GIVEN INFORMATION —
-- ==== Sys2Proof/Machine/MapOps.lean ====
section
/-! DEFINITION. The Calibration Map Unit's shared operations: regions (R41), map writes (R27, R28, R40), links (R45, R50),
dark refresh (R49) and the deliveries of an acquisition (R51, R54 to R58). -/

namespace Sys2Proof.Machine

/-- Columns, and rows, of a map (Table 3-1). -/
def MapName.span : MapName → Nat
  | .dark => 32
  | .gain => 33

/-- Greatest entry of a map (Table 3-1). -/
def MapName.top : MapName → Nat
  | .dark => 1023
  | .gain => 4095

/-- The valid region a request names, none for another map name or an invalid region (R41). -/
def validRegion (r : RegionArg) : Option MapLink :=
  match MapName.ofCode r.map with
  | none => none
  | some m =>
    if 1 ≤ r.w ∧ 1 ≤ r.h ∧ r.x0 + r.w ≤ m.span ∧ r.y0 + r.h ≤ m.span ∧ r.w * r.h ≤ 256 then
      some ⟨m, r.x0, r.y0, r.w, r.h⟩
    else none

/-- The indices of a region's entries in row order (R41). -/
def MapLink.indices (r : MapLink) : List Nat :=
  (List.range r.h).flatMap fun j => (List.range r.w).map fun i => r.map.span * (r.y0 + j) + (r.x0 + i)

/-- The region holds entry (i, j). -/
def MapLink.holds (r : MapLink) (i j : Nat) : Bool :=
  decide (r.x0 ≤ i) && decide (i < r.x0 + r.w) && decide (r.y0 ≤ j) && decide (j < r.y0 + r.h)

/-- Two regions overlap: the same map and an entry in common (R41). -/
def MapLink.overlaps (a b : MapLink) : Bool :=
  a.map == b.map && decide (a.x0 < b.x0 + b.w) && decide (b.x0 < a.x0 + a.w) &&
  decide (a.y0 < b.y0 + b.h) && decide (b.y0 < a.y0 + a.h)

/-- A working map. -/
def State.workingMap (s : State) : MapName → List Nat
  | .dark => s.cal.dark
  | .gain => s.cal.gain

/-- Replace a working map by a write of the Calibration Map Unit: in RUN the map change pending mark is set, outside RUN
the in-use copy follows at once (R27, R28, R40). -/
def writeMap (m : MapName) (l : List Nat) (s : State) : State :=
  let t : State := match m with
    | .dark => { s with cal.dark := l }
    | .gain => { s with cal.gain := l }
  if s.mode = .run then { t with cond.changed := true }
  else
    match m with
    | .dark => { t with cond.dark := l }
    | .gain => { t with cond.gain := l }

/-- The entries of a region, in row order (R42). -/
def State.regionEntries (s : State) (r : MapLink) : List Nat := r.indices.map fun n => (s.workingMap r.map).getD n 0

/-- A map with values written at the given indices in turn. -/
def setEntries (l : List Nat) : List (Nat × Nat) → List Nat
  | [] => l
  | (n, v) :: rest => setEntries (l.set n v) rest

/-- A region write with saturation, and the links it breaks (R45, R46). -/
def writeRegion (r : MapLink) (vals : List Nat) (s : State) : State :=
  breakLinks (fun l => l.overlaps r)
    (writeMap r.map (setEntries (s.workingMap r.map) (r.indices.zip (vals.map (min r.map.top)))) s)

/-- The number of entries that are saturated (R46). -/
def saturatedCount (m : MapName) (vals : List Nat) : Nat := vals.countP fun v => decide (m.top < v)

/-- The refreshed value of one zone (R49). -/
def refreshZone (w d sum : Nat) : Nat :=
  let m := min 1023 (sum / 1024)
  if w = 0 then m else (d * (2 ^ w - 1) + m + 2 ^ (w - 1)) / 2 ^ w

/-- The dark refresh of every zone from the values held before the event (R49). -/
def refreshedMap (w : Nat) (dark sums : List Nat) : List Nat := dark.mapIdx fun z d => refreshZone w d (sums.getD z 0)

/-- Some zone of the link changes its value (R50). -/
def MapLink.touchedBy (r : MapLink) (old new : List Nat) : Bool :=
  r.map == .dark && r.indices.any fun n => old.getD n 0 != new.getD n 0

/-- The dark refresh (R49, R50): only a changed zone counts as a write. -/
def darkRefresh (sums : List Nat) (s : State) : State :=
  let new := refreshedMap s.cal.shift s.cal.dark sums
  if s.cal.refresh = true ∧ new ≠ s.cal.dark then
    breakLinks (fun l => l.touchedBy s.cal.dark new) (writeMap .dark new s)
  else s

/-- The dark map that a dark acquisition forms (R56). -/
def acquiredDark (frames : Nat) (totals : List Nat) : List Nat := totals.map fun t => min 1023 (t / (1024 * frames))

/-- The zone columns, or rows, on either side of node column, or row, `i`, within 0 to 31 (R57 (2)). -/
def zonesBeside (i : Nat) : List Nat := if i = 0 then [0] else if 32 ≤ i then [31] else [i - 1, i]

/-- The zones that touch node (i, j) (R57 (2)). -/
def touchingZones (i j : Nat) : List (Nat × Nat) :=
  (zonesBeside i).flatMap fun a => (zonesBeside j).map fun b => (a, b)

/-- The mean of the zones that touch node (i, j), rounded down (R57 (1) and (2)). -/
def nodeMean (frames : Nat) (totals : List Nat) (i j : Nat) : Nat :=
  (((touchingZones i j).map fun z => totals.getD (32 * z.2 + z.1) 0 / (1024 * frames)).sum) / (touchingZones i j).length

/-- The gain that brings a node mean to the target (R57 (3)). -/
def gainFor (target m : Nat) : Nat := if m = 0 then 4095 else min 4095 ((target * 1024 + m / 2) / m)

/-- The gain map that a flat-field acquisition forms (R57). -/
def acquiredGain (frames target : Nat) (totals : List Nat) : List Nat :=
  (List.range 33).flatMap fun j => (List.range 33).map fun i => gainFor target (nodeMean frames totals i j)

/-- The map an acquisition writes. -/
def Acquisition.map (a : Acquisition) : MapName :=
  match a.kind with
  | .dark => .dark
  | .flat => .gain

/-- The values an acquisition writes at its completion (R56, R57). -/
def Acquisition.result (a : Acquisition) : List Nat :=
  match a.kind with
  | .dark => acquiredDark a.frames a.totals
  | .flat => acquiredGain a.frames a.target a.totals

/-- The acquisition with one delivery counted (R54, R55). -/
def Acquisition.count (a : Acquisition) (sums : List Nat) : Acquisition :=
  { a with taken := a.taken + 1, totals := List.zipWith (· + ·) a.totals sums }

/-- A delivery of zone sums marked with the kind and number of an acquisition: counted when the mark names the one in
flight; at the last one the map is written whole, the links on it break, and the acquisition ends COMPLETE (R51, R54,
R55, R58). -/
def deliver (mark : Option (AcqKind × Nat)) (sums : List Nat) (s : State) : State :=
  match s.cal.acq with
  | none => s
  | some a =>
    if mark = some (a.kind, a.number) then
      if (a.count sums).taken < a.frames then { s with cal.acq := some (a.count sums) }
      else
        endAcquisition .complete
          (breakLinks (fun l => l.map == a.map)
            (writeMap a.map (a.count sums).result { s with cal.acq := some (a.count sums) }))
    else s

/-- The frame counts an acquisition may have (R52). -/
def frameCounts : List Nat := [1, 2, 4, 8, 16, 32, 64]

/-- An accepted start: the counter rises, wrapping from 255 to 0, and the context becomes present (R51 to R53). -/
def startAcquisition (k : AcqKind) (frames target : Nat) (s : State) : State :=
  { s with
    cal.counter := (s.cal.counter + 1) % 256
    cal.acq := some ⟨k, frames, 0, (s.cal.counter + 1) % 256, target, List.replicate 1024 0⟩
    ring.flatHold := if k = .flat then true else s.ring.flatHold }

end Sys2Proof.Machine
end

WORK TASK — All entries should be restated word for word.

SOLUTION —
-- ==== Sys2Proof/Machine/MapOps.lean ====
section
/-! DEFINITION. The Calibration Map Unit's shared operations: regions (R41), map writes (R27, R28, R40), links (R45, R50),
dark refresh (R49) and the deliveries of an acquisition (R51, R54 to R58). -/

namespace Sys2Proof.Machine

/-- Columns, and rows, of a map (Table 3-1). -/
def MapName.span : MapName → Nat
  | .dark => 32
  | .gain => 33

/-- Greatest entry of a map (Table 3-1). -/
def MapName.top : MapName → Nat
  | .dark => 1023
  | .gain => 4095

/-- The valid region a request names, none for another map name or an invalid region (R41). -/
def validRegion (r : RegionArg) : Option MapLink :=
  match MapName.ofCode r.map with
  | none => none
  | some m =>
    if 1 ≤ r.w ∧ 1 ≤ r.h ∧ r.x0 + r.w ≤ m.span ∧ r.y0 + r.h ≤ m.span ∧ r.w * r.h ≤ 256 then
      some ⟨m, r.x0, r.y0, r.w, r.h⟩
    else none

/-- The indices of a region's entries in row order (R41). -/
def MapLink.indices (r : MapLink) : List Nat :=
  (List.range r.h).flatMap fun j => (List.range r.w).map fun i => r.map.span * (r.y0 + j) + (r.x0 + i)

/-- The region holds entry (i, j). -/
def MapLink.holds (r : MapLink) (i j : Nat) : Bool :=
  decide (r.x0 ≤ i) && decide (i < r.x0 + r.w) && decide (r.y0 ≤ j) && decide (j < r.y0 + r.h)

/-- Two regions overlap: the same map and an entry in common (R41). -/
def MapLink.overlaps (a b : MapLink) : Bool :=
  a.map == b.map && decide (a.x0 < b.x0 + b.w) && decide (b.x0 < a.x0 + a.w) &&
  decide (a.y0 < b.y0 + b.h) && decide (b.y0 < a.y0 + a.h)

/-- A working map. -/
def State.workingMap (s : State) : MapName → List Nat
  | .dark => s.cal.dark
  | .gain => s.cal.gain

/-- Replace a working map by a write of the Calibration Map Unit: in RUN the map change pending mark is set, outside RUN
the in-use copy follows at once (R27, R28, R40). -/
def writeMap (m : MapName) (l : List Nat) (s : State) : State :=
  let t : State := match m with
    | .dark => { s with cal.dark := l }
    | .gain => { s with cal.gain := l }
  if s.mode = .run then { t with cond.changed := true }
  else
    match m with
    | .dark => { t with cond.dark := l }
    | .gain => { t with cond.gain := l }

/-- The entries of a region, in row order (R42). -/
def State.regionEntries (s : State) (r : MapLink) : List Nat := r.indices.map fun n => (s.workingMap r.map).getD n 0

/-- A map with values written at the given indices in turn. -/
def setEntries (l : List Nat) : List (Nat × Nat) → List Nat
  | [] => l
  | (n, v) :: rest => setEntries (l.set n v) rest

/-- A region write with saturation, and the links it breaks (R45, R46). -/
def writeRegion (r : MapLink) (vals : List Nat) (s : State) : State :=
  breakLinks (fun l => l.overlaps r)
    (writeMap r.map (setEntries (s.workingMap r.map) (r.indices.zip (vals.map (min r.map.top)))) s)

/-- The number of entries that are saturated (R46). -/
def saturatedCount (m : MapName) (vals : List Nat) : Nat := vals.countP fun v => decide (m.top < v)

/-- The refreshed value of one zone (R49). -/
def refreshZone (w d sum : Nat) : Nat :=
  let m := min 1023 (sum / 1024)
  if w = 0 then m else (d * (2 ^ w - 1) + m + 2 ^ (w - 1)) / 2 ^ w

/-- The dark refresh of every zone from the values held before the event (R49). -/
def refreshedMap (w : Nat) (dark sums : List Nat) : List Nat := dark.mapIdx fun z d => refreshZone w d (sums.getD z 0)

/-- Some zone of the link changes its value (R50). -/
def MapLink.touchedBy (r : MapLink) (old new : List Nat) : Bool :=
  r.map == .dark && r.indices.any fun n => old.getD n 0 != new.getD n 0

/-- The dark refresh (R49, R50): only a changed zone counts as a write. -/
def darkRefresh (sums : List Nat) (s : State) : State :=
  let new := refreshedMap s.cal.shift s.cal.dark sums
  if s.cal.refresh = true ∧ new ≠ s.cal.dark then
    breakLinks (fun l => l.touchedBy s.cal.dark new) (writeMap .dark new s)
  else s

/-- The dark map that a dark acquisition forms (R56). -/
def acquiredDark (frames : Nat) (totals : List Nat) : List Nat := totals.map fun t => min 1023 (t / (1024 * frames))

/-- The zone columns, or rows, on either side of node column, or row, `i`, within 0 to 31 (R57 (2)). -/
def zonesBeside (i : Nat) : List Nat := if i = 0 then [0] else if 32 ≤ i then [31] else [i - 1, i]

/-- The zones that touch node (i, j) (R57 (2)). -/
def touchingZones (i j : Nat) : List (Nat × Nat) :=
  (zonesBeside i).flatMap fun a => (zonesBeside j).map fun b => (a, b)

/-- The mean of the zones that touch node (i, j), rounded down (R57 (1) and (2)). -/
def nodeMean (frames : Nat) (totals : List Nat) (i j : Nat) : Nat :=
  (((touchingZones i j).map fun z => totals.getD (32 * z.2 + z.1) 0 / (1024 * frames)).sum) / (touchingZones i j).length

/-- The gain that brings a node mean to the target (R57 (3)). -/
def gainFor (target m : Nat) : Nat := if m = 0 then 4095 else min 4095 ((target * 1024 + m / 2) / m)

/-- The gain map that a flat-field acquisition forms (R57). -/
def acquiredGain (frames target : Nat) (totals : List Nat) : List Nat :=
  (List.range 33).flatMap fun j => (List.range 33).map fun i => gainFor target (nodeMean frames totals i j)

/-- The map an acquisition writes. -/
def Acquisition.map (a : Acquisition) : MapName :=
  match a.kind with
  | .dark => .dark
  | .flat => .gain

/-- The values an acquisition writes at its completion (R56, R57). -/
def Acquisition.result (a : Acquisition) : List Nat :=
  match a.kind with
  | .dark => acquiredDark a.frames a.totals
  | .flat => acquiredGain a.frames a.target a.totals

/-- The acquisition with one delivery counted (R54, R55). -/
def Acquisition.count (a : Acquisition) (sums : List Nat) : Acquisition :=
  { a with taken := a.taken + 1, totals := List.zipWith (· + ·) a.totals sums }

/-- A delivery of zone sums marked with the kind and number of an acquisition: counted when the mark names the one in
flight; at the last one the map is written whole, the links on it break, and the acquisition ends COMPLETE (R51, R54,
R55, R58). -/
def deliver (mark : Option (AcqKind × Nat)) (sums : List Nat) (s : State) : State :=
  match s.cal.acq with
  | none => s
  | some a =>
    if mark = some (a.kind, a.number) then
      if (a.count sums).taken < a.frames then { s with cal.acq := some (a.count sums) }
      else
        endAcquisition .complete
          (breakLinks (fun l => l.map == a.map)
            (writeMap a.map (a.count sums).result { s with cal.acq := some (a.count sums) }))
    else s

/-- The frame counts an acquisition may have (R52). -/
def frameCounts : List Nat := [1, 2, 4, 8, 16, 32, 64]

/-- An accepted start: the counter rises, wrapping from 255 to 0, and the context becomes present (R51 to R53). -/
def startAcquisition (k : AcqKind) (frames target : Nat) (s : State) : State :=
  { s with
    cal.counter := (s.cal.counter + 1) % 256
    cal.acq := some ⟨k, frames, 0, (s.cal.counter + 1) % 256, target, List.replicate 1024 0⟩
    ring.flatHold := if k = .flat then true else s.ring.flatHold }

end Sys2Proof.Machine
end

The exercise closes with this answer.